The style requires animators to trace over live-action footage to produce a more “realistic” motion. Walking behind Bakshi and Frazetta means plunging into a rotoscoping subculture. Fire and Ice reveled in its aggressive gratuitousness, and The Spine of Night cranks its dial well beyond it. When the swords and axes come out, the heads and the limbs go off. And god damn great gobs and swaths of blood.

If you didn’t have a van, you went out and got one.
The spine of night movie#
The movie was raucous, violent, adolescent, deathly serious, and metal as hell. If you had a van and it wasn’t already rockin’ a Frzaetta mural on the side, it sure as hell was after watching Fire and Ice. In 1983, the two creators came together for Fire and Ice, an animated adventure populated with the worlds, characters, and anatomies celebrated in Frazetta’s paintings.

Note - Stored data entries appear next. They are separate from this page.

-- ==== Sys2Proof/Laws/PerInstr.lean ====
section
/-!
SUPPORT. The family `FitsTable`: the word of a well-formed instruction fits its own row of the opcode table.
-/

namespace Sys2Proof.Laws.FitsTable

open Sys2Proof

/-- The word of `i` fits the row of `i`'s mnemonic in spec/opcode_table.json. -/
def Statement (i : Instr) : Prop :=
  i.WellFormed → ∃ r ∈ opcodeTable, r.mnemonic = i.mnemonic ∧ r.fits (encodeWord i) = true

theorem refresh : Statement .refresh :=
  fun _ => ⟨⟨"REFRESH", 0xFF, 0x10⟩, by decide, by decide, by decide⟩

theorem readReport : Statement .readReport :=
  fun _ => ⟨⟨"READ_REPORT", 0xFF, 0x20⟩, by decide, by decide, by decide⟩

theorem setf (idx : BitVec 3) (val : Bool) : Statement (.setf idx val) :=
  fun _ => ⟨⟨"SETF", 0xF0, 0x30⟩, by decide, rfl, by revert idx val; decide⟩

theorem setb (idx : BitVec 3) (val : Bool) : Statement (.setb idx val) :=
  fun _ => ⟨⟨"SETB", 0xF0, 0x40⟩, by decide, rfl, by revert idx val; decide⟩

theorem wrwh (imm16 : Half) : Statement (.wrwh imm16) :=
  fun _ => ⟨⟨"WRWH", 0xFF, 0x50⟩, by decide, rfl,
    (by decide : OpcodeRow.fits ⟨"WRWH", 0xFF, 0x50⟩ 0x50#8 = true)⟩

end Sys2Proof.Laws.FitsTable
end

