/-- 10_state.md R27, 42_orchestration.md R147: in normal operation only the controller's `Refresh` step writes the
report. -/
def Obligations.OnlyRefreshPhaseWritesReport : Prop :=
  ∀ s t : State, s.Normal → step s = .next t → t.report ≠ s.report →
    s.phase = .refresh ∧ s.nextAgent = .controller ∧ t.phase = .send

/-- 10_state.md R29: only the converter writes `ADC_SAMPLE`. -/
def Obligations.OnlyConverterWritesSample : Prop :=
  ∀ s : State, s.nextAgent = .controller → (stepOn s).adcSample = s.adcSample

/-- 42_orchestration.md R146: in normal operation a run never ends, from any state. -/
def Obligations.NormalOperationNeverEnds : Prop :=
  ∀ (s : State) (n : Nat), s.Normal → ∃ t, runSteps n s = .next t ∧ t.Normal

/-! ## Rules over every state -/

/-- Every step, a refused one included, keeps the invariant. -/
def Obligations.InvariantKeptByEveryStep : Prop :=
  ∀ s : State, s.Inv →
    (∀ t, step s = .next t → t.Inv) ∧
      ∀ cmd why t, step s = .refused (.reservedCommand cmd why t) → t.Inv

/-- The unused bits are zero in every state a run can reach: 10_state.md section 2, which derives it from R33, R110,
R111 and R90. -/
def Obligations.UnusedBitsZeroInEveryReachableState : Prop :=
  ∀ s : State, Reachable s → s.report.frets.extractLsb' 6 2 = 0#2 ∧ s.report.buttons.extractLsb' 5 3 = 0#3

/-- 10_state.md R29, R34: in every reachable state the sample is below 2^`ADC_BITS`, and no step changes the
parameters. -/
def Obligations.SampleBelowAdcBitsAndParametersConstant : Prop :=
  (∀ s : State, Reachable s → s.adcSample.toNat < 2 ^ s.params.adcBits) ∧
    ∀ s : State, (stepOn s).params = s.params
end

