/-- Settles O35: `SETFRETS` and `SETBUTTONS` write every bit of `m` in order, and `SEND_CYCLE` reads the image of the
refreshed report. -/
theorem pseudoInstructionsSetWholeField : Obligations.PseudoInstructionsSetWholeField := by
  unfold Obligations.PseudoInstructionsSetWholeField
  refine ⟨fun m s hs => ⟨rfl, ?_⟩, fun m s hs => ⟨rfl, ?_⟩, fun s => ⟨rfl, _, _, exec_refresh s, ?_, rfl⟩⟩
  · exact ⟨_, execAll_setf (ws := bitWrites fun i : Fin 6 => m.getLsbD i) s (bitWrites_index_lt _ (by decide)),
      setBits_bitWrites_eq_setWidth m (by decide) (by decide) hs.1⟩
  · exact ⟨_, execAll_setb (ws := bitWrites fun j : Fin 5 => m.getLsbD j) s (bitWrites_index_lt _ (by decide)),
      setBits_bitWrites_eq_setWidth m (by decide) (by decide) hs.2⟩
  · rw [expand, execAll_cons_of_next _ (exec_refresh s), execAll_cons_of_next _ (exec_readReport _), execAll_nil]

/-! ## The returned bytes (41_encoder.md R114, R115, R117) -/

/-- Settles O1: the report after reset is the idle one, whose image is evaluated. -/
theorem resetReportIsIdle : Obligations.ResetReportIsIdle := by
  unfold Obligations.ResetReportIsIdle
  have himage : Report.idle.image = #v[0#8, 0#8, 0#8, 0#8] := by decide
  exact ⟨fun _ _ => ⟨rfl, himage⟩, himage⟩

/-- Settles O24: the bytes are the image of a report that the read does not change. -/
theorem readReportReturnsImage : Obligations.ReadReportReturnsImage := by
  unfold Obligations.ReadReportReturnsImage
  intro s
  exact ⟨rfl, s.withRpt s.report.image, s.report.image, exec_readReport s, rfl, rfl, rfl, rfl, rfl,
    memRead_image s.report, exec_readReport _, State.Inv.report⟩

/-- No command but `READ_REPORT` changes the returned bytes. -/
theorem exec_rpt {i : Instr} {s t : State} (h : exec i s = .next t) (hi : i ≠ .readReport) : t.rpt = s.rpt := by
  obtain ⟨-, rfl⟩ | ⟨rfl, -⟩ | ⟨idx, val, -, -, rfl⟩ | ⟨idx, val, -, -, rfl⟩ | ⟨v, -, rfl⟩ := exec_next_cases h
  · rfl
  · exact absurd rfl hi
  · rfl
  · rfl
  · rfl

theorem execAll_rpt {is : List Instr} {s u : State} (h : execAll is s = .next u) (his : ∀ i ∈ is, i ≠ .readReport) :
    u.rpt = s.rpt := by
  induction is generalizing s with
  | nil => cases h; rfl
  | cons i is ih =>
    obtain ⟨hi, his⟩ := List.forall_mem_cons.mp his
    obtain ⟨t, ht, hu⟩ := exec_of_execAll_cons h
    rw [ih hu his, exec_rpt ht hi]

/-- No command changes the record of sends. -/
theorem exec_sent {i : Instr} {s t : State} (h : exec i s = .next t) : t.sent = s.sent := by
  obtain ⟨-, rfl⟩ | ⟨-, rfl⟩ | ⟨idx, val, -, -, rfl⟩ | ⟨idx, val, -, -, rfl⟩ | ⟨v, -, rfl⟩ := exec_next_cases h <;>
    rfl

/-- A step adds to the record of sends or leaves it: only the send adds. -/
theorem StepCase.sent_prefix {s : State} {o : Result} (h : StepCase s o) : s.sent <+: (stateAfter s o).sent := by
  cases h with
  | converter | poll | refresh | reserved => exact List.prefix_rfl
  | send => exact List.prefix_append _ _
  | command _ _ i t _ he => exact (exec_sent he).symm ▸ List.prefix_rfl

/-- Settles O36: the commands after the read leave `rpt`, and a step never takes a send back. -/
theorem returnedBytesAreCopy : Obligations.ReturnedBytesAreCopy := by
  unfold Obligations.ReturnedBytesAreCopy
  constructor
  · intro is s t u hread his hu
    obtain rfl : s.withRpt s.report.image = t := Host.Outcome.next.inj ((exec_readReport s).symm.trans hread)
    exact execAll_rpt hu his
  · intro s t h
    have hcase := (step_stepCase s).sent_prefix
    rwa [h] at hcase

end Sys2Proof.Machine

namespace Sys2Proof.Machine

/-! ## The steps of normal operation (42_orchestration.md R141, R147) -/

section

variable {s : State} (ha : s.nextAgent = .controller) (hi : s.Normal)
include ha hi

theorem step_poll (hp : s.phase = .poll) :
    step s = .next (s.popAgent.popPoll.withPhase (if s.popAgent.nextPoll then .refresh else .poll)) := by
  rw [step_controller ha hi, controllerStep_poll (s := s.popAgent) hp]

theorem step_refresh (hp : s.phase = .refresh) :
    step s = .next ((s.popAgent.popLines.withReport
      (refreshReport s.popAgent.nextLines s.adcSample s.report)).withPhase .send) := by
  rw [step_controller ha hi, controllerStep_refresh (s := s.popAgent) hp]
  rfl

theorem step_send (hp : s.phase = .send) :
    step s = .next (transportSend (s.popAgent.withRpt s.report.image)) := by
  rw [step_controller ha hi, controllerStep_send (s := s.popAgent) hp]
  rfl

end

/-- What a send does after a read that returned `b`: `b` is offered with the drawn answer, which changes nothing
else, and the phase is `Poll` (42_orchestration.md R141, R144). -/
theorem transportSend_withRpt (s : State) (b : Image) :
    transportSend (s.withRpt b) =
      { s.popSend with
        rpt := some b, sent := s.sent ++ [{ bytes := b, result := s.nextSend }], phase := .poll } := rfl

/-- Settles O41: by the phase that the controller acts in. -/
theorem controllerLoopSteps : Obligations.ControllerLoopSteps := by
  unfold Obligations.ControllerLoopSteps
  intro s ha hi
  refine ⟨step_poll ha hi, step_refresh ha hi, fun hp => ?_⟩
  rw [step_send ha hi hp, transportSend_withRpt]
  rfl

/-! ## Steps of the converter in a run (40_sampler.md R86; 42_orchestration.md section 1) -/

/-- A scripted turn uses no free value, so the line draw after it is the one before it. -/
theorem popAgent_nextLines_of_cons {s : State} {a : Agent} {q : List Agent} (h : s.inputs.agents = a :: q) :
    s.popAgent.nextLines = s.nextLines := by
  rw [(nextAgent_of_cons s a q h).2]
  rfl

theorem popAgent_agents_of_cons {s : State} {a : Agent} {q : List Agent} (h : s.inputs.agents = a :: q) :
    s.popAgent.inputs.agents = q := by
  rw [(nextAgent_of_cons s a q h).2]
  rfl

/-- A scripted turn of the converter changes the sample and the draws to come alone. -/
theorem step_of_converter_cons {s : State} {q : List Agent} (h : s.inputs.agents = .converter :: q) :
    ∃ (v : Half) (e : Inputs), e.agents = q ∧ step s = .next ((s.withAdcSample v).withInputs e) :=
  ⟨_, s.popAgent.popSample.inputs, popAgent_agents_of_cons h, step_converter (nextAgent_of_cons s _ q h).1⟩

/-- So do any number of them, and the run goes on from there. -/
theorem runSteps_of_converters {s : State} (n k : Nat) {q : List Agent}
    (h : s.inputs.agents = List.replicate n .converter ++ q) :
    ∃ (v : Half) (e : Inputs), e.agents = q ∧
      runSteps (k + n) s = runSteps k ((s.withAdcSample v).withInputs e) := by
  induction n generalizing s with
  | zero => exact ⟨s.adcSample, s.inputs, h, rfl⟩
  | succ n ih =>
    obtain ⟨v, e, he, hstep⟩ := step_of_converter_cons h
    obtain ⟨v', e', he', hrun⟩ := ih (s := (s.withAdcSample v).withInputs e) he
    exact ⟨v', e', he', (runSteps_succ_of_next (k + n) hstep).trans hrun⟩

/-- Whatever the converter does before it, a send offers the image of the report that stood when the phase `Send`
began. -/
theorem runSteps_of_converters_send {s : State} (n : Nat) {q : List Agent} (hi : s.Normal) (hp : s.phase = .send)
    (h : s.inputs.agents = List.replicate n .converter ++ .controller :: q) :
    ∃ (t : State) (r : SendResult), runSteps (n + 1) s = .next t ∧ t.report = s.report ∧
      t.sent = s.sent ++ [{ bytes := s.report.image, result := r }] ∧ t.phase = .poll := by
  obtain ⟨v, e, he, hconvert⟩ := runSteps_of_converters n 1 h
  have hsend := step_send (s := (s.withAdcSample v).withInputs e) (nextAgent_of_cons _ _ q he).1 hi hp
  rw [Nat.add_comm n 1, hconvert, runSteps_succ_of_next 0 hsend, runSteps_zero]
  exact ⟨_, _, rfl, rfl, rfl, rfl⟩

/-- Settles O42: the refresh leaves its report to the phase `Send`, and the converter's steps leave it alone. -/
theorem sentBytesAreTheRefreshedReport : Obligations.SentBytesAreTheRefreshedReport := by
  unfold Obligations.SentBytesAreTheRefreshedReport
  intro s n q hi hp hagents
  have hrefresh := step_refresh (nextAgent_of_cons s _ _ hagents).1 hi hp
  rw [popAgent_nextLines_of_cons hagents] at hrefresh
  obtain ⟨u, hstep, hui, hup, huagents, hureport, husent⟩ :
      ∃ u, step s = .next u ∧ u.Normal ∧ u.phase = .send ∧
        u.inputs.agents = List.replicate n .converter ++ .controller :: q ∧
        u.report = refreshReport s.nextLines s.adcSample s.report ∧ u.sent = s.sent :=
    ⟨_, hrefresh, hi, rfl, popAgent_agents_of_cons hagents, rfl, rfl⟩
  obtain ⟨t, r, hrun, hreport, hsent, hphase⟩ := runSteps_of_converters_send n hui hup huagents
  refine ⟨t, r, (runSteps_succ_of_next (n + 1) hstep).trans hrun, hreport.trans hureport, ?_, hphase⟩
  rw [hsent, husent, hreport]

end Sys2Proof.Machine

namespace Sys2Proof.Machine

/-! ## The refusal mark (60_exceptions.md R161, R163) -/

/-- No command that completes changes the mark. -/
theorem exec_refusalMark {i : Instr} {s t : State} (h : exec i s = .next t) : t.refusalMark = s.refusalMark := by
  obtain ⟨-, rfl⟩ | ⟨-, rfl⟩ | ⟨idx, val, -, -, rfl⟩ | ⟨idx, val, -, -, rfl⟩ | ⟨v, -, rfl⟩ := exec_next_cases h <;>
    rfl

/-- A step adds to the mark or leaves it: only a refused word is added. -/
theorem StepCase.refusalMark_prefix {s : State} {o : Result} (h : StepCase s o) :
    s.refusalMark <+: (stateAfter s o).refusalMark := by
  cases h with
  | converter | poll | refresh | send => exact List.prefix_rfl
  | command _ _ i t _ he => exact (exec_refusalMark he).symm ▸ List.prefix_rfl
  | reserved => exact List.prefix_append _ _

theorem stepOn_refusalMark_prefix (s : State) : s.refusalMark <+: (stepOn s).refusalMark :=
  (step_stepCase s).refusalMark_prefix

/-- Nor does any number of steps take a word out of the mark. -/
theorem iterate_stepOn_refusalMark_prefix (s : State) (n : Nat) :
    s.refusalMark <+: (stepOn^[n] s).refusalMark :=
  Function.Iterate.rec (fun t : State => s.refusalMark <+: t.refusalMark) List.prefix_rfl
    (fun t ht => ht.trans (stepOn_refusalMark_prefix t)) n

/-- A word once refused stays in the mark. -/
theorem mem_iterate_stepOn_withRefused (s : State) (cmd : Byte) (n : Nat) :
    cmd ∈ (stepOn^[n] (s.withRefused cmd)).refusalMark := by
  have hmem : cmd ∈ (s.withRefused cmd).refusalMark := by simp
  exact (iterate_stepOn_refusalMark_prefix _ n).subset hmem

/-- What issuing a reserved word answers. -/
theorem issue_of_decode_error {c : Command} {why : Reserved} (h : decode c = .error why) (s : State) :
    issue c s = .refused (.reservedCommand c.cmd why (s.withRefused c.cmd)) := by
  simp only [issue, h, refuse]

/-- Settles O38: the refused step records the word and takes its two draws, and no later step takes it out. -/
theorem reservedWordIsRefused : Obligations.ReservedWordIsRefused := by
  unfold Obligations.ReservedWordIsRefused
  intro s why ha hi hd
  exact ⟨_, (step_harness ha hi).trans (issue_of_decode_error hd _), rfl, rfl, mem_iterate_stepOn_withRefused _ _⟩

end Sys2Proof.Machine

namespace Sys2Proof.Machine

/-! ## What no command changes (40_sampler.md R95; 41_encoder.md R110 to R114) -/

/-- A command that completes changes the report, `rpt` and the draws to come at most. -/
theorem exec_frame {i : Instr} {s t : State} (h : exec i s = .next t) :
    t = { s with report := t.report, rpt := t.rpt, inputs := t.inputs } := by
  obtain ⟨-, rfl⟩ | ⟨-, rfl⟩ | ⟨idx, val, -, -, rfl⟩ | ⟨idx, val, -, -, rfl⟩ | ⟨v, -, rfl⟩ := exec_next_cases h <;>
    rfl

theorem exec_params {i : Instr} {s t : State} (h : exec i s = .next t) : t.params = s.params := by
  rw [exec_frame h]

theorem exec_adcSample {i : Instr} {s t : State} (h : exec i s = .next t) : t.adcSample = s.adcSample := by
  rw [exec_frame h]

theorem exec_issuer {i : Instr} {s t : State} (h : exec i s = .next t) : t.issuer = s.issuer := by
  rw [exec_frame h]

theorem exec_phase {i : Instr} {s t : State} (h : exec i s = .next t) : t.phase = s.phase := by
  rw [exec_frame h]

/-- Only `REFRESH` takes a draw. -/
theorem exec_inputs {i : Instr} {s t : State} (h : exec i s = .next t) (hi : i ≠ .refresh) :
    t.inputs = s.inputs := by
  obtain ⟨rfl, -⟩ | ⟨-, rfl⟩ | ⟨idx, val, -, -, rfl⟩ | ⟨idx, val, -, -, rfl⟩ | ⟨v, -, rfl⟩ := exec_next_cases h
  · exact absurd rfl hi
  · rfl
  · rfl
  · rfl
  · rfl

/-- What a completed `READ_REPORT` leaves. -/
theorem eq_withRpt_of_exec_readReport {s t : State} (h : exec .readReport s = .next t) :
    t = s.withRpt s.report.image :=
  Host.Outcome.next.inj (h.symm.trans (exec_readReport s))

/-- `READ_REPORT` returns the image of the report; every other command leaves `rpt`. -/
theorem exec_rpt_cases {i : Instr} {s t : State} (h : exec i s = .next t) :
    t.rpt = s.rpt ∨ t.rpt = some s.report.image := by
  by_cases hi : i = .readReport
  · subst hi
    rw [eq_withRpt_of_exec_readReport h]
    exact .inr rfl
  · exact .inl (exec_rpt h hi)

/-! ## What no step changes -/

theorem StepCase.params_eq {s : State} {o : Result} (h : StepCase s o) : (stateAfter s o).params = s.params := by
  cases h with
  | converter | poll | refresh | send | reserved => rfl
  | command _ _ i t _ he => exact (exec_params he :)

/-- No step changes a parameter, a refused one included (10_state.md R34). -/
theorem stepOn_params (s : State) : (stepOn s).params = s.params := (step_stepCase s).params_eq

theorem StepCase.issuer_eq {s : State} {o : Result} (h : StepCase s o) : (stateAfter s o).issuer = s.issuer := by
  cases h with
  | converter | poll | refresh | send | reserved => rfl
  | command _ _ i t _ he => exact (exec_issuer he :)

/-- The agent that issues commands leaves `ADC_SAMPLE` (10_state.md R29). -/
theorem StepCase.adcSample_eq {s : State} {o : Result} (h : StepCase s o) (ha : s.nextAgent = .controller) :
    (stateAfter s o).adcSample = s.adcSample := by
  cases h with
  | converter hc => exact absurd (hc.symm.trans ha) (by decide)
  | poll | refresh | send | reserved => rfl
  | command _ _ i t _ he => exact (exec_adcSample he :)

theorem StepCase.sample_lt {s : State} {o : Result} (h : StepCase s o)
    (hs : s.adcSample.toNat < 2 ^ s.params.adcBits) : (stateAfter s o).adcSample.toNat < 2 ^ s.params.adcBits := by
  cases ha : s.nextAgent with
  | controller => rwa [h.adcSample_eq ha]
  | converter =>
    cases h with
    | converter => exact convertedSample_lt _ _
    | poll hc | refresh hc | send hc | command hc | reserved hc => exact absurd (hc.symm.trans ha) (by decide)

/-- A sample below 2^`ADC_BITS` stays below it, over a refused step included. -/
theorem stepOn_sample_lt {s : State} (hs : s.adcSample.toNat < 2 ^ s.params.adcBits) :
    (stepOn s).adcSample.toNat < 2 ^ (stepOn s).params.adcBits := by
  rw [stepOn_params]
  exact (step_stepCase s).sample_lt hs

As in, Ralph Bakshi, the notorious adult animator, and Frank Frazetta, the monumental illustrator who birthed Conan the Barbarian’s modern look and brought his Death Dealer to Molly Hatchet. Written and directed by Philip Gelatt and Morgan Galen King, The Spine of Night is attempting to recreate a particular time, place, and vibe-when Ralph met Frank. No? The documentary section is two aisles over. Is your hand already clenched in the sign of the beast? Yes? Continue. The dialogue shot between the two rattles off like Iron Maiden lyrics. At the top, the quivering traveler ( Lucy Lawless) encounters a booming but aged guardian knight ( Richard E. Maybe even after you read the short IMDb synopsis: “Ultra-violent, epic fantasy set in a land of magic, follows heroes from different eras and cultures battling against a malevolent force.” If you press on, you’ll encounter a totally nude woman (well, she does have some skeletal jewelry dangling from her neck and strapped to her forearms) trudging up a snowy mountain. You’ll know if you’re down for The Spine of Night thirty seconds in.